# REQUIREMENT
List every line below containing "observed".

* * * * * * *

/-- A set that holds K30.7 is sent as it is, upright, with K30.7 where a symbol is in error (R75, R73, R116), unless the path is in hold
(R109). -/
def State.wtsErrored (s : State) (pl : Place) (n : Nat) (w : Wts) : State :=
  let cnt := ((List.range 16).filter (fun j => w.errored.getLsbD j)).length
  let s := s.inc Fld.lnCodeCnt n cnt
  s.when (s.linkState pl.le != 0 && !s.flag Fld.lnCdrStatHolding n) (fun s => s.sendWts pl.far (upright (s.flag Fld.lnTrnPol n) (wtsErrors w)))

/-- A set is observed and forwarded. -/
def State.wtsForward (s : State) (pl : Place) (n : Nat) (l : List CSym) : State :=
  let was := s.linkState pl.le
  let s := s.wtsObserve pl n l
  if s.linkState pl.le = 0 then s
  else
    let s := (s.when (was == 0) (fun s => s.genAll pl.ent)).setFlag Fld.lnCdrStatHolding n false
    s.sendWts pl.far (s.wtsSent pl (upright (s.flag Fld.lnTrnPol n) l))

/-- A WTS1 or WTS2 received on a lane (R115, R75, R133, R135), at a boundary (R72). One that holds K30.7 is invalid: forwarded, and
not observed (R73). -/
def State.wts (s : State) (n : Nat) (w : Wts) : State :=
  match s.received n with
  | none => s
  | some pl =>
    let s := s.when (modeOf (s.linkRate pl.le) == 1) (fun s => s.passLine n pl.far (w.before.map (·.toNat)))
    let s := s.when (!w.errored.getLsbD 0) (fun s => s.seeBnd n w.bnd false)
    (if !s.alignedAt n w.bnd then s
    else
      let s := s.tookSet n (markErrs w.errored.toNat (upright (s.flag Fld.lnTrnPol n) w.syms)) w.rd
      if s.linkState pl.le = 14 || s.linkState pl.le = 15 then s
      else if w.errored ≠ 0 || w.syms.any (· == k307) then s.wtsErrored pl n w
      else if !pl.ent.wfl then s.kindMismatch pl
      else s.wtsForward pl n w.syms).refreshAligned pl.le

def execWtsReceived (n : LaneId) (w : Wts) (s : State) : Host.Outcome State Fault Refusal :=
  if w.syms.length ≠ 16 then .fault .illFormed else .next (s.core (fun s => s.wts n w))

/-! ### Rate changes (R122) and the end of W4 (R121, R136) -/

/-- The WTS2 class taken for a pseudo port: that of the lowest link lane that completed W4, and a class that differs from it among the lanes
that completed W4: one that has not is not compared (R121 does not say; DESIGN CHOICE, log 121). -/
def State.wts2Class (s : State) (e : LEntry) (p : Port) : Option (Nat × Option Nat) :=
  match ((e.port p).filter (fun n => (s.lane n).w4cnt == 8)).map (fun n => (s.lane n).w4cls) with
  | [] => none
  | c :: t => some (c, t.find? (· != c))

/-- Classes that differ among the lanes of a pseudo port are recorded (R121). -/
def State.noteClasses (s : State) (k c : Nat) (d : Option Nat) : State :=
  match d with
  | some x => s.record { blk := leBlk k, code := 5, detail := c + 16 * x }
  | none => s

/-- The class of a pseudo port at the end of W4 (R121). -/
def State.takeW4 (s : State) (k : Nat) (e : LEntry) (p : Port) : State :=
  match s.wts2Class e p with
  | none => s.takeClass k e p none
  | some (c, d) => (s.noteClasses k c d).takeClass k e p (some c)

/-- W4 completes: classes with the WTS2 class (R121), WFL-group contexts (R122), the scramblers at their reset state (R82). The idle
that follows the EIOS is announced by it (R136, R200), and ends what is generated for lanes without lock (R109). -/
def State.endW4 (s : State) (k : Nat) (e : LEntry) : State :=
  let s := (s.takeW4 k e .us).takeW4 k e .ds
  let s := s.setRate k e 8
  let s := s.modLink k (fun l => { l with eiosAt := s.rc, lcbSeen := false, active := 0 })
  let s := forAll e.lanes (fun n s => s.modLane n (fun l => { l with eiosSeen := true, scr := scrReset, flits := 0 })) s
  ((s.endHolds e).modLink k (fun l => { l with quiet := true })).setLinkState k 14

/-- The EIOS that starts a rate change or ends W4. The link goes to electrical idle, which ends its holds (R109). The precoding agreed in
equalization ends with the rate, also where the link returns to it without a new equalization (R78 does not say; DESIGN CHOICE, log 122).
In Polling.Compliance the partners stay there (R213). -/
def State.eiosRate (s : State) (k rate : Nat) : State :=
  match (s.link k).entry with
  | none => s
  | some e =>
    if s.linkState k = 0 || s.leHalted k || rate = 0 then s
    else if e.wfl then s.when (rate == 8 && s.linkState k == 13) (fun s => s.endW4 k e)
    else if e.rateMax < rate then s
    else
      let s := (s.endHolds e).modLink k (fun l => { l with quiet := true })
      let s := forAll e.lanes (fun n s => s.modLane n (fun l => { l with eqReq := none, eqAns := none, txPrecode := false, rxPrecode := false })) s
      (s.when (!(s.link k).compliance) (fun s => s.setLinkState k 4)).setRate k e rate

def execEiosRateChange (k : LeId) (rate : Nat) (s : State) : Host.Outcome State Fault Refusal :=
  .next (s.core (fun s => s.eiosRate k rate))

/-! ### Timers (R127, R137) -/

/-- Unannounced idle has lasted 2 ms on every receive lane of a pseudo port. -/
def State.idleTooLong (s : State) (e : LEntry) (p : Port) : Bool :=
  (e.port p).all (fun n => s.flag Fld.lnIdleRxIdle n && !s.flag Fld.lnIdleAnnounced n && decide ((s.lane n).idleAt + 6400000 ≤ s.rc))

def execUnannouncedIdleTimeout (k : LeId) (p : Port) (s : State) : Host.Outcome State Fault Refusal :=
  .next (s.core (fun s =>
    match (s.link k).entry with
    | none => s
    | some e => s.when (s.idleTooLong e p && !s.leHalted k) (fun s => s.toDetect k)))

/-- No training set for 48 ms in Polling, Configuration or Recovery (R127). -/
def execTrainingBackstop (k : LeId) (s : State) : Host.Outcome State Fault Refusal :=
  .next (s.core (fun s =>
    s.when ([1, 2, 4, 5].contains (s.linkState k) && decide ((s.link k).lastTs + 153600000 ≤ s.rc)) (fun s => s.toDetect k)))

/-- The module returns a WFL link to W1 with one Corrected event that names the stage left (R137). -/
def State.wflReturn (s : State) (k : Nat) : State :=
  (s.record { blk := leBlk k, code := 9, detail := s.linkState k }).toDetect k

/-- No WTS for 2 ms in W2 to W4 (R137). -/
def execWflWtsTimeout (k : LeId) (s : State) : Host.Outcome State Fault Refusal :=
  .next (s.core (fun s =>
    s.when ([11, 12, 13].contains (s.linkState k) && decide ((s.link k).lastTs + 6400000 ≤ s.rc)) (fun s => s.wflReturn k)))

/-- No lane control block within 100 µs after the EIOS that ends W4 (R137). -/
def execWflLcbTimeout (k : LeId) (s : State) : Host.Outcome State Fault Refusal :=
  .next (s.core (fun s =>
    s.when (s.linkState k == 14 && !(s.link k).lcbSeen && decide ((s.link k).eiosAt + 320000 ≤ s.rc)) (fun s => s.wflReturn k)))

end Sys2Proof.Machine
end

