-- ==== Sys2Proof/Certificates/Slice0/Obligations.lean ====
section
/-! DEFINITION. The statements for the provers. Each names the rules of the spec it rests on; OBLIGATIONS.json quotes those that
formalise one sentence. -/

open Sys2Proof Sys2Proof.Machine

/-! ### The machine as a whole -/

/-- A step carries out the command at the front of the queue on the state with the queue's rest; on an empty queue one root cycle
passes (the model's interface and its time base: log 1, log 2). -/
def Obligations.StepRunsFront : Prop :=
  (∀ (c : Instr) (rest : List Instr) (s : State), step { s with pending := c :: rest } = exec c { s with pending := rest }) ∧
  ∀ s : State, s.pending = [] → step s = .next s.tick

/-- A step on an empty queue is one root cycle, and adds one to State.now, the model's own time base (log 2: the model's choice). A root
cycle of running core domains counts the Permenos counter and the schedule's root cycles up by one outside a hold, and keeps the counter in
a hold (R244, R246 of spec/12); every second, fourth and sixteenth one begins a cycle of HALF, QUARTER and BUS, which notes the counter for
that domain's stamps (R39 of spec/01, R245); a frame boundary counted makes SYNC_OUT due in source mode (R251). A context store that is free and for which no context loader waits serves the next record of
SCRUB, and without one the oldest read of the register bus that waits, for 8 rc (R35, R146): words with one bit in error are corrected and
counted, uncorrectable ones counted. In the root cycle that begins a BUS cycle which no other access has, a series of accesses of core 0 goes
on by one (R37, R345; log 112: the model's choice of the cycle). Nothing else changes, and stopped core domains count nothing (R271 of
spec/13). -/
def Obligations.RootCycle : Prop :=
  (∀ s : State, s.pending = [] → s.clk.coreOn = false → step s = .next { s with now := s.now + 1 }) ∧
  ∀ s : State, s.pending = [] → s.clk.coreOn = true →
    let u := s.rootCycle
    let r := s.rc + 1
    let source := s.get Fld.timeCtlSoMode 0 == 1 && s.flag Fld.timeStatValid 0
    let free := s.waiting = [] ∧ s.storeAt ≤ r
    let scrub := s.sched.scrubLeft ≠ 0 ∧ s.coreRuns 1 = true
    let burstDue := s.coreRuns 0 = true ∧ r % 16 = 0 ∧ s.busAt ≤ r / 16 ∧ u.storeReads = []
    (u.time = { s.time with
      ctr := if s.rc < s.time.holdUntil then s.time.ctr else s.time.ctr + 1
      half := if r % 2 = 0 then u.time.ctr else s.time.half
      quarter := if r % 4 = 0 then u.time.ctr else s.time.quarter
      bus := if r % 16 = 0 then u.time.ctr else s.time.bus
      moves := if s.rc < s.time.holdUntil then (r, -1) :: s.time.moves.filter (fun m => r ≤ m.1 + 256) else s.time.moves
      soDue := (s.time.soDue || decide (s.time.holdUntil ≤ s.rc) && u.time.ctr % 4194304 == 0) && source
      soHigh := s.time.soHigh && source }) ∧
    (¬ free ∨ ¬ scrub ∧ s.storeReads = [] → u = { s with now := s.now + 1, rc := r, time := u.time }) ∧
    (free ∧ scrub →
      let ones := s.storeOne.filter (· / 8 == s.sched.scrubAt)
      u.storeAt = r + 8 ∧ u.storeReads = s.storeReads ∧ u.storeOne = s.storeOne.filter (· / 8 != s.sched.scrubAt) ∧
      u.sched = { s.sched with scrubAt := (s.sched.scrubAt + 1) % 40960, scrubLeft := s.sched.scrubLeft - 1 } ∧
      (ones.Nodup → Counted Fld.ctxEccCntCorr 0 ones.length s u) ∧
      Counted Fld.ctxEccCntUncorr 0 (s.storeErr.filter (· / 8 == s.sched.scrubAt)).length s u) ∧
    (∀ w ws, free ∧ ¬ scrub → s.storeReads = w :: ws →
      u.storeAt = r + 8 ∧ u.storeReads = ws ∧ u.sched = s.sched ∧
      (w ∈ s.storeErr → u.storeOne = s.storeOne ∧ Counted Fld.ctxEccCntUncorr 0 1 s u ∧ Counted Fld.ctxEccCntCorr 0 0 s u) ∧
      (w ∉ s.storeErr → u.storeOne = s.storeOne.filter (· != w) ∧ Counted Fld.ctxEccCntUncorr 0 0 s u ∧
        Counted Fld.ctxEccCntCorr 0 (b2n (s.storeOne.contains w)) s u)) ∧
    u = { s with
      now := s.now + 1, rc := r, time := u.time, storeAt := u.storeAt, storeReads := u.storeReads, storeOne := u.storeOne, sched := u.sched
      regs := u.regs, hist := u.hist, frozeDrop := u.frozeDrop, cycles := u.cycles, irq := u.irq, limits := u.limits, statAt := u.statAt } ∧
    FieldsKept ([Fld.ctxEccCntCorr, Fld.ctxEccCntUncorr] ++ eventFields) s u ∧ (∀ b, b ≠ globalBlk → u.history b = s.history b) ∧
    (s.mgmt.burst = none ∨ ¬ burstDue → step s = .next u) ∧
    ∀ b, s.mgmt.burst = some b → burstDue → ∃ t, step s = .next t ∧ BurstStepped b u t

/-- Out of reset every register field reads its reset value, the memories are in their canonical form, no command waits, no history
holds an entry, and the core domains, the rails and AUX are off (log 3, log 6: the model's cold state). -/
def Obligations.ResetState : Prop :=
  (∀ f i, State.reset.get f i = f.rst) ∧ Memory.wf State.reset = true ∧ State.reset.pending = [] ∧
  (∀ b, State.reset.history b = []) ∧ State.reset.clk.coreOn = false ∧ State.reset.power.rails = .off ∧ State.reset.power.aux = false

/-- Every step keeps the canonical form of the byte memories. -/
def Obligations.MemoryFormKept : Prop :=
  ∀ s t : State, Memory.wf s = true → step s = .next t → Memory.wf t = true
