-- ==== Sys2Proof/Laws/NMap.lean ====
section
/-! SUPPORT. The laws of sparse maps and byte memories: a read after a write, and the canonical form. -/

set_option Elab.async false

namespace Sys2Proof.Machine

variable {α : Type}

theorem nget?_ndel_self (m : NMap α) (k : Nat) : nget? (ndel m k) k = none := by
  induction m with
  | nil => rfl
  | cons x t ih => obtain ⟨a, v⟩ := x; by_cases h : a = k <;> simp [ndel, nget?, h, ih]

theorem nget?_ndel_ne (m : NMap α) {k j : Nat} (h : k ≠ j) : nget? (ndel m k) j = nget? m j := by
  induction m with
  | nil => rfl
  | cons x t ih =>
    obtain ⟨a, v⟩ := x
    by_cases ha : a = k
    · subst ha; simp [ndel, nget?, ih, h]
    · simp [ndel, nget?, ha, ih]

theorem nget?_nins_ne (m : NMap α) {k j : Nat} (v : α) (h : k ≠ j) : nget? (nins m k v) j = nget? m j := by
  induction m with
  | nil => simp [nins, nget?, h]
  | cons x t ih => obtain ⟨a, w⟩ := x; by_cases hk : k < a <;> simp [nins, nget?, hk, h, ih]

/-- An insertion at a key that is not listed is read back. -/
theorem nget?_nins_self (m : NMap α) (k : Nat) (v : α) (h : nget? m k = none) : nget? (nins m k v) k = some v := by
  induction m with
  | nil => simp [nins, nget?]
  | cons x t ih =>
    obtain ⟨a, w⟩ := x
    have ha : a ≠ k := by intro e; simp [nget?, e] at h
    have ht : nget? t k = none := by simpa [nget?, ha] using h
    by_cases hk : k < a <;> simp [nins, nget?, hk, ha, ih ht]

section
variable [DecidableEq α]

/-- Read after write, at the key written. -/
@[simp] theorem nget_nput_self (d : α) (m : NMap α) (k : Nat) (v : α) : nget d (nput d m k v) k = v := by
  unfold nget nput
  split
  · next h => simp [nget?_ndel_self, h]
  · simp [nget?_nins_self _ _ _ (nget?_ndel_self m k)]

/-- A write leaves every other key alone. -/
theorem nget_nput_ne (d : α) (m : NMap α) {k j : Nat} (v : α) (h : k ≠ j) : nget d (nput d m k v) j = nget d m j := by
  unfold nget nput
  split
  · rw [nget?_ndel_ne m h]
  · rw [nget?_nins_ne _ v h, nget?_ndel_ne m h]

/-- The same, for a map whose unlisted keys read as another value. -/
theorem nget_nput_ne' (d e : α) (m : NMap α) {k j : Nat} (v : α) (h : k ≠ j) : nget e (nput d m k v) j = nget e m j := by
  unfold nget nput
  split
  · rw [nget?_ndel_ne m h]
  · rw [nget?_nins_ne _ v h, nget?_ndel_ne m h]

theorem nget?_nput_ne (d : α) (m : NMap α) {k j : Nat} (v : α) (h : k ≠ j) : nget? (nput d m k v) j = nget? m j := by
  unfold nput
  split
  · rw [nget?_ndel_ne m h]
  · rw [nget?_nins_ne _ v h, nget?_ndel_ne m h]

omit [DecidableEq α] in
@[simp] theorem nget_nil (d : α) (k : Nat) : nget d [] k = d := rfl

/-! ### The canonical form -/

/-- A lower bound of the keys of a canonical map. -/
def nabove (lo : Option Nat) (k : Nat) : Bool :=
  match lo with
  | none => true
  | some l => decide (l < k)

theorem nwfFrom_cons (d : α) (lo : Option Nat) (a : Nat) (v : α) (t : NMap α) :
    nwfFrom d lo ((a, v) :: t) = (nabove lo a && decide (v ≠ d) && nwfFrom d (some a) t) := rfl

theorem nwfFrom_weaken (d : α) {lo : Option Nat} {a : Nat} (m : NMap α) (hlo : nabove lo a = true) (h : nwfFrom d (some a) m = true) :
    nwfFrom d lo m = true := by
  cases m with
  | nil => rfl
  | cons x t =>
    obtain ⟨b, w⟩ := x
    rw [nwfFrom_cons] at h ⊢
    have : nabove lo b = true := by
      cases lo with
      | none => rfl
      | some l => simp [nabove] at h hlo ⊢; omega
    simp [this]; simp at h; exact ⟨h.1.2, h.2⟩

theorem nwfFrom_ndel (d : α) (m : NMap α) (lo : Option Nat) (k : Nat) (h : nwfFrom d lo m = true) :
    nwfFrom d lo (ndel m k) = true := by
  induction m generalizing lo with
  | nil => rfl
  | cons x t ih =>
    obtain ⟨a, v⟩ := x
    rw [nwfFrom_cons] at h
    simp at h
    by_cases ha : a = k
    · simp only [ndel, ha, if_true]
      exact ih _ (nwfFrom_weaken d t h.1.1 h.2)
    · simp only [ndel, ha, if_false]
      rw [nwfFrom_cons]; simp [h.1, ih _ h.2]

theorem nwfFrom_nins (d : α) (m : NMap α) (lo : Option Nat) (k : Nat) (v : α) (hk : nabove lo k = true) (hv : v ≠ d)
    (hn : nget? m k = none) (h : nwfFrom d lo m = true) : nwfFrom d lo (nins m k v) = true := by
  induction m generalizing lo with
  | nil => simp [nins, nwfFrom_cons, hk, hv]; rfl
  | cons x t ih =>
    obtain ⟨a, w⟩ := x
    rw [nwfFrom_cons] at h
    simp at h
    have ha : a ≠ k := by intro e; simp [nget?, e] at hn
    have ht : nget? t k = none := by simpa [nget?, ha] using hn
    by_cases hlt : k < a
    · have hb : nabove (some k) a = true := by simp [nabove, hlt]
      simp [nins, hlt, nwfFrom_cons, hk, hv, hb, h.1.2, h.2]
    · have : nabove (some a) k = true := by simp [nabove]; omega
      simp [nins, hlt, nwfFrom_cons, h.1, ih _ this ht h.2]

/-- A write keeps the canonical form. -/
theorem nwf_nput (d : α) (m : NMap α) (k : Nat) (v : α) (h : nwf d m = true) : nwf d (nput d m k v) = true := by
  unfold nput
  split
  · exact nwfFrom_ndel d m none k h
  · next hv => exact nwfFrom_nins d _ none k v rfl hv (nget?_ndel_self m k) (nwfFrom_ndel d m none k h)

theorem nwfFrom_filter (d : α) (m : NMap α) (lo : Option Nat) (p : Nat × α → Bool) (h : nwfFrom d lo m = true) :
    nwfFrom d lo (m.filter p) = true := by
  induction m generalizing lo with
  | nil => rfl
  | cons x t ih =>
    obtain ⟨a, v⟩ := x
    rw [nwfFrom_cons] at h
    simp at h
    by_cases hp : p (a, v)
    · simp [hp, nwfFrom_cons, h.1, ih _ h.2]
    · simp only [List.filter_cons, hp]
      exact ih _ (nwfFrom_weaken d t h.1.1 h.2)

/-- Dropping entries keeps the canonical form. -/
theorem nwf_filter (d : α) (m : NMap α) (p : Nat × α → Bool) (h : nwf d m = true) : nwf d (m.filter p) = true :=
  nwfFrom_filter d m none p h

end

/-! ### Byte memories -/

/-- A store keeps the canonical form. -/
theorem Mem.nwf_store (d : Byte) (m : Mem) (a : Nat) (bs : List Byte) (h : nwf d m = true) : nwf d (Mem.store d m a bs) = true := by
  induction bs generalizing m a with
  | nil => exact h
  | cons b t ih => exact ih _ _ (nwf_nput d m a b h)

/-- A store leaves every byte outside it alone. -/
theorem Mem.byte_store_out (d : Byte) (m : Mem) (a : Nat) (bs : List Byte) (x : Nat) (h : x < a ∨ a + bs.length ≤ x) :
    Mem.byte d (Mem.store d m a bs) x = Mem.byte d m x := by
  induction bs generalizing m a with
  | nil => rfl
  | cons b t ih =>
    simp only [List.length_cons] at h
    rw [Mem.store, ih _ _ (by omega)]
    exact nget_nput_ne d m b (by omega)

/-- A stored byte is read back. -/
theorem Mem.byte_store_in (d : Byte) (m : Mem) (a : Nat) (bs : List Byte) (i : Nat) (h : i < bs.length) :
    Mem.byte d (Mem.store d m a bs) (a + i) = bs[i] := by
  induction bs generalizing m a i with
  | nil => simp at h
  | cons b t ih =>
    cases i with
    | zero =>
      rw [Mem.store]
      have := Mem.byte_store_out d (nput d m a b) (a + 1) t a (by omega)
      simp [Mem.byte] at this ⊢
      exact this
    | succ j =>
      have := ih (nput d m a b) (a + 1) j (by simpa using h)
      rw [Mem.store]
      simp only [List.getElem_cons_succ]
      rw [← this]; congr 1; omega

end Sys2Proof.Machine
end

* * * * * * *

# TASK ANSWER
/-- A set is observed and forwarded. -/
not observed (R73). -/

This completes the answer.